-- ==== Sys2Proof/Machine/Write.lean ====
section
/-! DEFINITION. A write of the dictionary: its checks in the order of R60 and its effect, the commands that are writes included. -/

namespace Sys2Proof.Machine

/-! ## The class step -/

/-- Whether every write to an object is refused by its class (R51, R59, R222). -/
def readOnly (idx sub : Nat) (r : Row) : Bool := sub == 0 || r.cls == .const || r.cls == .ro || idx == 0x6000 || idx == 0x67FF

/-- The row under which sub 0 is judged: a U8 RO object (R51). -/
def countRow : Row := ⟨0, 1, 1, 0, 0, .u8, .ro, 0, 0, 255, .range, false⟩

/-- The row of a write. -/
def writeRow (idx sub : Nat) : Row := if sub = 0 then countRow else (rowOf idx sub).getD countRow

/-- Whether an object is for PF0 and the network only, not for its VF (07_tenants.md: "PF0"), or for PF0 alone (2710:02); and writing 3
needs rights 3. -/
def ownerCode (s : State) (acc : Accessor) (idx sub v : Nat) : Nat :=
  match acc with
  | .pf0 => 0
  | .vf _ => if 0x5000 ≤ idx ∧ idx < 0x5040 ∧ 8 ≤ sub ∧ sub ≤ 0x0C then 0x0105 else 0
  | _ =>
    if idx = 0x2710 ∧ sub = 2 then 0x0105 else if 0x6000 ≤ idx ∧ idx < 0x6800 ∧ sub = 6 ∧ v = 3 ∧ rightsOf s acc ≠ 3 then 0x0105 else 0

/-! ## The mode step -/

/-- 0x0402 unless the mode is one of a list. -/
def inModes (s : State) (l : List Mode) : Nat := if l.contains s.md.mode then 0 else 0x0402

/-- The objects that TERP leaves reachable (R134). -/
def terpReach (idx : Nat) : Bool :=
  decide (0x1000 ≤ idx ∧ idx < 0x1100) || decide (0x2000 ≤ idx ∧ idx < 0x2100) || isLogIdx idx || idx == 0x2710

/-- The refusal of an access in TERP (R134). -/
def terpCode (s : State) (idx : Nat) : Nat := if inTerp s && !terpReach idx then 0x0403 else 0

/-- The modes of the RWM objects (Notes of the object tables). -/
def rwmCode (s : State) (idx sub v : Nat) : Nat :=
  if idx = 0x2040 then inModes s [.terp, .standby, .service]
  else if idx = 0x2710 then
    (if inModes s [.service] ≠ 0 then 0x0402 else if !(getBlob s 0x2710 2).isEmpty then 0x0604 else 0)
  else if idx = 0x2200 then
    (if inModes s [.standby, .warmup, .ready, .service, .safestop] ≠ 0 then 0x0402
    else if s.md.mode = .ready ∧ anyAdmitted s then 0x0402
    else if v = 1 ∧ s.clk.offUntilKickoff then 0x0404 else 0)
  else if 0x3000 ≤ idx ∧ idx < 0x30C0 then inModes s [.standby, .warmup, .ready, .service, .safestop]
  else if sub = 0 then 0
  else inModes s [.standby, .service]

/-- Whether a SAFESTOP cause persists beside the entry that has still to complete (R45, R561, R563). -/
def anyCause (s : State) : Bool := s.log.causes.any fun p => p.2 != entryInst

/-- The refusal of a post by the mode (R434). -/
def postModeCode (s : State) (d : List Byte) : Nat :=
  let k := eventClass (leAt d 0 1)
  match s.md.mode with
  | .shutdown => 0x0402
  | .kickoff => if k = 5 then 0 else 0x0402
  | .doze => if k = 5 ∨ leAt d 3 1 = 255 then 0 else 0x0402
  | .safestop => if k = 2 ∨ k = 3 then 0x0404 else 0
  | _ => 0

/-- The state refusals of the system objects (02, 03, 01). -/
def modeSystem (s : State) (idx sub v : Nat) : Nat :=
  if idx = 0x2000 ∧ sub = 2 then requestCode s v
  else if idx = 0x2000 ∧ sub = 0x0B then (if s.md.mode ≠ .safestop then 0x0401 else if anyCause s then 0x0404 else 0)
  else if idx = 0x2040 ∧ sub = 2 then (if inTerp s then 0 else 0x0401)
  else 0

/-- The state refusals of tenants (R286). -/
def modeTenant (s : State) (idx sub v : Nat) : Nat :=
  if 4 ≤ sub ∧ sub ≤ 8 then (if (tenant s (idx - 0x5000)).state == .disabled then 0 else 0x0705)
  else if sub = 2 ∧ v = 1 then (if (tenant s (idx - 0x5000)).state == .disabled then 0 else 0x0705)
  else 0

/-- The state refusals of axes (R472, R483, R484, R488, R496). -/
def modeAxis (s : State) (idx sub v : Nat) : Nat :=
  let a := idx - 0x4900
  if 1 ≤ sub ∧ sub ≤ 0x1F ∨ 0x40 ≤ sub ∧ sub ≤ 0x46 then (if axState s a = 0 ∨ axState s a = 1 then 0 else 0x0405)
  else if sub = 0x38 then orCode (axisModeCode s .move) (if (heldOf s a (moveSet s a v)).isSome then 0 else moveRefusal s a v)
  else if sub = 0x39 then axisModeCode s .stop
  else if sub = 0x3A then orCode (axisModeCode s .move) (if (heldOf s a (resumeSet s a)).isSome then 0 else resumeRefusal s a)
  else if sub = 0x3B then orCode (axisModeCode s .home) (if pathHeld s a then 0 else homeRefusal s a)
  else if sub = 0x3C then orCode (axisModeCode s (.enable (v != 0))) (enableCode s a v)
  else 0

/-- The state refusals of loops, injection and capture (R518, R530, R533). -/
def modeLoop (s : State) (idx sub v : Nat) : Nat :=
  if idx = 0x7000 then (if sub = 6 then inModes s [.service] else 0)
  else if sub = 0x21 then loopModeCode s (idx - 0x3900) (v != 0)
  else if 0x18 ≤ sub ∧ sub ≤ 0x20 then bankModeCode s (idx - 0x3900)
  else 0

/-- The mode step of a write (R60): RWM modes, and the refusals that Notes name for the state. -/
def modeCodeOf (s : State) (r : Row) (idx sub v : Nat) (d : List Byte) : Nat :=
  let t := terpCode s idx
  if t ≠ 0 then t
  else if r.cls = .rwm then rwmCode s idx sub v
  else if idx < 0x2100 then modeSystem s idx sub v
  else if 0x5000 ≤ idx ∧ idx < 0x5040 then modeTenant s idx sub v
  else if 0x4900 ≤ idx ∧ idx < 0x4910 then modeAxis s idx sub v
  else if idx = 0x7000 ∨ 0x3900 ≤ idx ∧ idx < 0x3930 then modeLoop s idx sub v
  else if 0x4800 ≤ idx ∧ idx < 0x480C ∧ sub = 0x18 then motorModeCode s
  else if idx % 0x20 = 0x14 ∧ 0x3000 ≤ idx ∧ idx < 0x30C0 ∧ sub = 9 then inModes s [.service]
  else if idx = 0x2523 ∧ sub = 1 then postModeCode s d
  else 0

/-! ## The lock and staging step -/

/-- The value of an object that a write would replace. -/
def oldValue (s : State) (r : Row) (idx sub : Nat) : Nat :=
  if r.cls = .rws then (tabFind s.staged (keyOf idx sub)).getD (get s idx sub) else get s idx sub

/-- The lock and staging step (R60, R71, R76, R77, R549; 0x0605 of 1110+p:01). -/
def lockCode (s : State) (acc : Accessor) (r : Row) (idx sub v : Nat) : Nat :=
  if lockRefuses s idx sub (oldValue s r idx sub) v then 0x0601
  else if 0x1110 ≤ idx ∧ idx < 0x1117 ∧ sub = 1 ∧ v = 0 ∧ idx = portIdx (homePort s) then 0x0605
  else if r.cls = .rws then stagingCode s acc (groupOf idx)
  else if idx = 0x2700 ∧ sub = 2 ∧ (v ≤ 20 ∨ v = 255) then discardCode s acc v
  else 0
•••
*Problem requirements*:
Copy all the entries exactly.

*Answer below*:
-- ==== Sys2Proof/Machine/Write.lean ====
section
/-! DEFINITION. A write of the dictionary: its checks in the order of R60 and its effect, the commands that are writes included. -/

namespace Sys2Proof.Machine

/-! ## The class step -/

/-- Whether every write to an object is refused by its class (R51, R59, R222). -/
def readOnly (idx sub : Nat) (r : Row) : Bool := sub == 0 || r.cls == .const || r.cls == .ro || idx == 0x6000 || idx == 0x67FF

/-- The row under which sub 0 is judged: a U8 RO object (R51). -/
def countRow : Row := ⟨0, 1, 1, 0, 0, .u8, .ro, 0, 0, 255, .range, false⟩

/-- The row of a write. -/
def writeRow (idx sub : Nat) : Row := if sub = 0 then countRow else (rowOf idx sub).getD countRow

/-- Whether an object is for PF0 and the network only, not for its VF (07_tenants.md: "PF0"), or for PF0 alone (2710:02); and writing 3
needs rights 3. -/
def ownerCode (s : State) (acc : Accessor) (idx sub v : Nat) : Nat :=
  match acc with
  | .pf0 => 0
  | .vf _ => if 0x5000 ≤ idx ∧ idx < 0x5040 ∧ 8 ≤ sub ∧ sub ≤ 0x0C then 0x0105 else 0
  | _ =>
    if idx = 0x2710 ∧ sub = 2 then 0x0105 else if 0x6000 ≤ idx ∧ idx < 0x6800 ∧ sub = 6 ∧ v = 3 ∧ rightsOf s acc ≠ 3 then 0x0105 else 0

/-! ## The mode step -/

/-- 0x0402 unless the mode is one of a list. -/
def inModes (s : State) (l : List Mode) : Nat := if l.contains s.md.mode then 0 else 0x0402

/-- The objects that TERP leaves reachable (R134). -/
def terpReach (idx : Nat) : Bool :=
  decide (0x1000 ≤ idx ∧ idx < 0x1100) || decide (0x2000 ≤ idx ∧ idx < 0x2100) || isLogIdx idx || idx == 0x2710

/-- The refusal of an access in TERP (R134). -/
def terpCode (s : State) (idx : Nat) : Nat := if inTerp s && !terpReach idx then 0x0403 else 0

/-- The modes of the RWM objects (Notes of the object tables). -/
def rwmCode (s : State) (idx sub v : Nat) : Nat :=
  if idx = 0x2040 then inModes s [.terp, .standby, .service]
  else if idx = 0x2710 then
    (if inModes s [.service] ≠ 0 then 0x0402 else if !(getBlob s 0x2710 2).isEmpty then 0x0604 else 0)
  else if idx = 0x2200 then
    (if inModes s [.standby, .warmup, .ready, .service, .safestop] ≠ 0 then 0x0402
    else if s.md.mode = .ready ∧ anyAdmitted s then 0x0402
    else if v = 1 ∧ s.clk.offUntilKickoff then 0x0404 else 0)
  else if 0x3000 ≤ idx ∧ idx < 0x30C0 then inModes s [.standby, .warmup, .ready, .service, .safestop]
  else if sub = 0 then 0
  else inModes s [.standby, .service]

/-- Whether a SAFESTOP cause persists beside the entry that has still to complete (R45, R561, R563). -/
def anyCause (s : State) : Bool := s.log.causes.any fun p => p.2 != entryInst

/-- The refusal of a post by the mode (R434). -/
def postModeCode (s : State) (d : List Byte) : Nat :=
  let k := eventClass (leAt d 0 1)
  match s.md.mode with
  | .shutdown => 0x0402
  | .kickoff => if k = 5 then 0 else 0x0402
  | .doze => if k = 5 ∨ leAt d 3 1 = 255 then 0 else 0x0402
  | .safestop => if k = 2 ∨ k = 3 then 0x0404 else 0
  | _ => 0

/-- The state refusals of the system objects (02, 03, 01). -/
def modeSystem (s : State) (idx sub v : Nat) : Nat :=
  if idx = 0x2000 ∧ sub = 2 then requestCode s v
  else if idx = 0x2000 ∧ sub = 0x0B then (if s.md.mode ≠ .safestop then 0x0401 else if anyCause s then 0x0404 else 0)
  else if idx = 0x2040 ∧ sub = 2 then (if inTerp s then 0 else 0x0401)
  else 0

/-- The state refusals of tenants (R286). -/
def modeTenant (s : State) (idx sub v : Nat) : Nat :=
  if 4 ≤ sub ∧ sub ≤ 8 then (if (tenant s (idx - 0x5000)).state == .disabled then 0 else 0x0705)
  else if sub = 2 ∧ v = 1 then (if (tenant s (idx - 0x5000)).state == .disabled then 0 else 0x0705)
  else 0

/-- The state refusals of axes (R472, R483, R484, R488, R496). -/
def modeAxis (s : State) (idx sub v : Nat) : Nat :=
  let a := idx - 0x4900
  if 1 ≤ sub ∧ sub ≤ 0x1F ∨ 0x40 ≤ sub ∧ sub ≤ 0x46 then (if axState s a = 0 ∨ axState s a = 1 then 0 else 0x0405)
  else if sub = 0x38 then orCode (axisModeCode s .move) (if (heldOf s a (moveSet s a v)).isSome then 0 else moveRefusal s a v)
  else if sub = 0x39 then axisModeCode s .stop
  else if sub = 0x3A then orCode (axisModeCode s .move) (if (heldOf s a (resumeSet s a)).isSome then 0 else resumeRefusal s a)
  else if sub = 0x3B then orCode (axisModeCode s .home) (if pathHeld s a then 0 else homeRefusal s a)
  else if sub = 0x3C then orCode (axisModeCode s (.enable (v != 0))) (enableCode s a v)
  else 0

/-- The state refusals of loops, injection and capture (R518, R530, R533). -/
def modeLoop (s : State) (idx sub v : Nat) : Nat :=
  if idx = 0x7000 then (if sub = 6 then inModes s [.service] else 0)
  else if sub = 0x21 then loopModeCode s (idx - 0x3900) (v != 0)
  else if 0x18 ≤ sub ∧ sub ≤ 0x20 then bankModeCode s (idx - 0x3900)
  else 0

/-- The mode step of a write (R60): RWM modes, and the refusals that Notes name for the state. -/
def modeCodeOf (s : State) (r : Row) (idx sub v : Nat) (d : List Byte) : Nat :=
  let t := terpCode s idx
  if t ≠ 0 then t
  else if r.cls = .rwm then rwmCode s idx sub v
  else if idx < 0x2100 then modeSystem s idx sub v
  else if 0x5000 ≤ idx ∧ idx < 0x5040 then modeTenant s idx sub v
  else if 0x4900 ≤ idx ∧ idx < 0x4910 then modeAxis s idx sub v
  else if idx = 0x7000 ∨ 0x3900 ≤ idx ∧ idx < 0x3930 then modeLoop s idx sub v
  else if 0x4800 ≤ idx ∧ idx < 0x480C ∧ sub = 0x18 then motorModeCode s
  else if idx % 0x20 = 0x14 ∧ 0x3000 ≤ idx ∧ idx < 0x30C0 ∧ sub = 9 then inModes s [.service]
  else if idx = 0x2523 ∧ sub = 1 then postModeCode s d
  else 0

/-! ## The lock and staging step -/

/-- The value of an object that a write would replace. -/
def oldValue (s : State) (r : Row) (idx sub : Nat) : Nat :=
  if r.cls = .rws then (tabFind s.staged (keyOf idx sub)).getD (get s idx sub) else get s idx sub

/-- The lock and staging step (R60, R71, R76, R77, R549; 0x0605 of 1110+p:01). -/
def lockCode (s : State) (acc : Accessor) (r : Row) (idx sub v : Nat) : Nat :=
  if lockRefuses s idx sub (oldValue s r idx sub) v then 0x0601
  else if 0x1110 ≤ idx ∧ idx < 0x1117 ∧ sub = 1 ∧ v = 0 ∧ idx = portIdx (homePort s) then 0x0605
  else if r.cls = .rws then stagingCode s acc (groupOf idx)
  else if idx = 0x2700 ∧ sub = 2 ∧ (v ≤ 20 ∨ v = 255) then discardCode s acc v
  else 0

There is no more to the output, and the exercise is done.